Listed records:
-- ==== Sys2Proof/Laws/Encoding.lean ====
section
/-! SUPPORT. Header words: what each field of one reads as, and how the row's mask splits over its argument bytes. -/

namespace Sys2Proof

open Machine

variable {op : Opcode} {a b c : Byte}

/-! ### The opcode map -/

theorem ofCode_code (op : Opcode) : Opcode.ofCode op.code = some op := by cases op <;> decide

theorem code_of_ofCode {x : Byte} (h : Opcode.ofCode x = some op) : op.code = x := by
  have := List.find?_some h
  simpa using this

/-- The bits of argument byte `a` a row reserves (30_encoding.md R99). -/
def maskA (op : Opcode) : Byte := op.mask.extractLsb' 16 8

/-- The same of argument byte `b`. -/
def maskB (op : Opcode) : Byte := op.mask.extractLsb' 8 8

/-- The same of argument byte `c`. -/
def maskC (op : Opcode) : Byte := op.mask.extractLsb' 0 8

theorem mask_split (op : Opcode) : op.mask = (0xFF : Byte) ++ maskA op ++ maskB op ++ maskC op := by cases op <;> decide

theorem pattern_split (op : Opcode) : op.pattern = op.code ++ (0 : Byte) ++ (0 : Byte) ++ (0 : Byte) := by
  cases op <;> decide

theorem and_FF (a : Byte) : a &&& 0xFF = a := BitVec.and_allOnes

/-! ### The fields of a header -/

theorem headerOpc_header (op : Opcode) (a b c : Byte) : headerOpc (header op a b c) = op.code := by
  simp only [headerOpc, header]
  ext k hk
  simp
  grind

theorem headerB_header (op : Opcode) (a b c : Byte) : headerB (header op a b c) = b := by
  simp only [headerB, header]
  ext k hk
  simp
  grind

theorem headerC_header (op : Opcode) (a b c : Byte) : headerC (header op a b c) = c := by
  simp only [headerC, header]
  ext k hk
  simp
  grind

theorem headerBC_header (op : Opcode) (a b c : Byte) : headerBC (header op a b c) = b ++ c := by
  simp only [headerBC, header]
  ext k hk
  simp
  grind

theorem header_fieldA (op : Opcode) (a b c : Byte) {w : Nat} (h : w ≤ 8) :
    (header op a b c).extractLsb' 16 w = a.setWidth w := by
  simp only [header]
  ext k hk
  simp
  grind

theorem header_fieldB (op : Opcode) (a b c : Byte) {w : Nat} (h : w ≤ 8) :
    (header op a b c).extractLsb' 8 w = b.setWidth w := by
  simp only [header]
  ext k hk
  simp
  grind

theorem header_bitA (op : Opcode) (a b c : Byte) {k : Nat} (h : k < 8) :
    (header op a b c).getLsbD (16 + k) = a.getLsbD k := by
  simp only [header]
  simp
  grind

theorem headerFrame_header (op : Opcode) (a b c : Byte) :
    headerFrame (header op a b c) = if a.getLsbD 0 then .f1 else .f0 := by
  rw [headerFrame, show (16 : Nat) = 16 + 0 from rfl, header_bitA op a b c (by omega)]

theorem headerTable_header (op : Opcode) (a b c : Byte) :
    headerTable (header op a b c) = if a.getLsbD 0 then .data else .arb := by
  rw [headerTable, show (16 : Nat) = 16 + 0 from rfl, header_bitA op a b c (by omega)]

theorem half_split (v : Half) : halfHigh v ++ halfLow v = v := by
  simp only [halfHigh, halfLow]
  ext k hk
  simp
  grind

theorem halfHigh_append (b c : Byte) : halfHigh (b ++ c) = b := by
  simp only [halfHigh]
  ext k hk
  simp
  grind

theorem halfLow_append (b c : Byte) : halfLow (b ++ c) = c := by
  simp only [halfLow]
  ext k hk
  simp
  grind

/-! ### Headers the decoder accepts -/

/-- A header whose argument bytes keep clear of the reserved bits matches its row. -/
theorem header_mask (ha : a &&& maskA op = 0) (hb : b &&& maskB op = 0) (hc : c &&& maskC op = 0) :
    header op a b c &&& op.mask = op.pattern := by
  rw [mask_split, pattern_split, header, BitVec.and_append, BitVec.and_append, BitVec.and_append, ha, hb, hc, and_FF]

theorem decode_header {ws : List Word} (hl : ws.length = op.nops) (ha : a &&& maskA op = 0) (hb : b &&& maskB op = 0)
    (hc : c &&& maskC op = 0) :
    decode (.command (header op a b c) ws) = .instr (instrOf op (header op a b c) ws) := by
  simp only [decode, decodeCommand, headerOpc_header, ofCode_code, hl, header_mask ha hb hc, ne_eq, not_true, if_false]

/-- A word that matches a row is a header of that row. -/
theorem header_of_match {h : Word} (hm : h &&& op.mask = op.pattern) :
    ∃ a b c : Byte, h = header op a b c ∧ a &&& maskA op = 0 ∧ b &&& maskB op = 0 ∧ c &&& maskC op = 0 := by
  have hs : h = h.extractLsb' 24 8 ++ h.extractLsb' 16 8 ++ h.extractLsb' 8 8 ++ h.extractLsb' 0 8 := by
    ext k hk
    simp
    grind
  generalize h.extractLsb' 24 8 = o, h.extractLsb' 16 8 = a, h.extractLsb' 8 8 = b, h.extractLsb' 0 8 = c at hs
  subst hs
  rw [mask_split, pattern_split, BitVec.and_append, BitVec.and_append, BitVec.and_append, and_FF] at hm
  have p1 : ∀ x a b c : Byte, (x ++ a ++ b ++ c).extractLsb' 24 8 = x := by
    intros
    ext k hk
    simp
    grind
  have p2 : ∀ x a b c : Byte, (x ++ a ++ b ++ c).extractLsb' 16 8 = a := by
    intros
    ext k hk
    simp
    grind
  have p3 : ∀ x a b c : Byte, (x ++ a ++ b ++ c).extractLsb' 8 8 = b := by
    intros
    ext k hk
    simp
    grind
  have p4 : ∀ x a b c : Byte, (x ++ a ++ b ++ c).extractLsb' 0 8 = c := by
    intros
    ext k hk
    simp
    grind
  have h1 := congrArg (·.extractLsb' 24 8) hm
  have h2 := congrArg (·.extractLsb' 16 8) hm
  have h3 := congrArg (·.extractLsb' 8 8) hm
  have h4 := congrArg (·.extractLsb' 0 8) hm
  simp only [p1, p2, p3, p4] at h1 h2 h3 h4
  exact ⟨a, b, c, by rw [h1, header], h2, h3, h4⟩

/-! ### Headers as the rules write them -/

theorem header_or (op : Opcode) (a b c : Byte) :
    header op a b c = (op.code ++ (0 : BitVec 24)) ||| fieldAt 16 a ||| fieldAt 8 b ||| fieldAt 0 c := by
  simp only [header, fieldAt]
  ext k hk
  simp
  grind

theorem fieldAt_zero (w k : Nat) : fieldAt k (0 : BitVec w) = 0 := by simp [fieldAt]

theorem fieldAt_frame (f : FrameReg) : fieldAt 16 (frameArg f) = fieldF f := by cases f <;> decide

theorem fieldAt_table (t : Table) : fieldAt 16 (tableArg t) = fieldT t := by cases t <;> decide

theorem fieldAt_bool (x : Bool) : fieldAt 16 (boolArg x) = fieldBit 16 x := by cases x <;> decide

theorem fieldAt_frameBool (f : FrameReg) (x : Bool) : fieldAt 16 (frameBoolArg f x) = fieldF f ||| fieldBit 17 x := by
  cases f <;> cases x <;> decide

theorem fieldAt_setWidth {w : Nat} (k : Nat) (v : BitVec w) (h : w ≤ 8) : fieldAt k (v.setWidth 8) = fieldAt k v := by
  simp only [fieldAt]
  congr 1
  ext j hj
  simp
  grind

theorem fieldAt_half (v : Half) : fieldAt 8 (halfHigh v) ||| fieldAt 0 (halfLow v) = fieldAt 0 v := by
  simp only [fieldAt, halfHigh, halfLow]
  ext k hk
  simp
  grind

end Sys2Proof
end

Task objective: Which lines of the data include the word "Bool"? Copy each one.

Solution to the problem:
theorem fieldAt_bool (x : Bool) : fieldAt 16 (boolArg x) = fieldBit 16 x := by cases x <;> decide
theorem fieldAt_frameBool (f : FrameReg) (x : Bool) : fieldAt 16 (frameBoolArg f x) = fieldF f ||| fieldBit 17 x := by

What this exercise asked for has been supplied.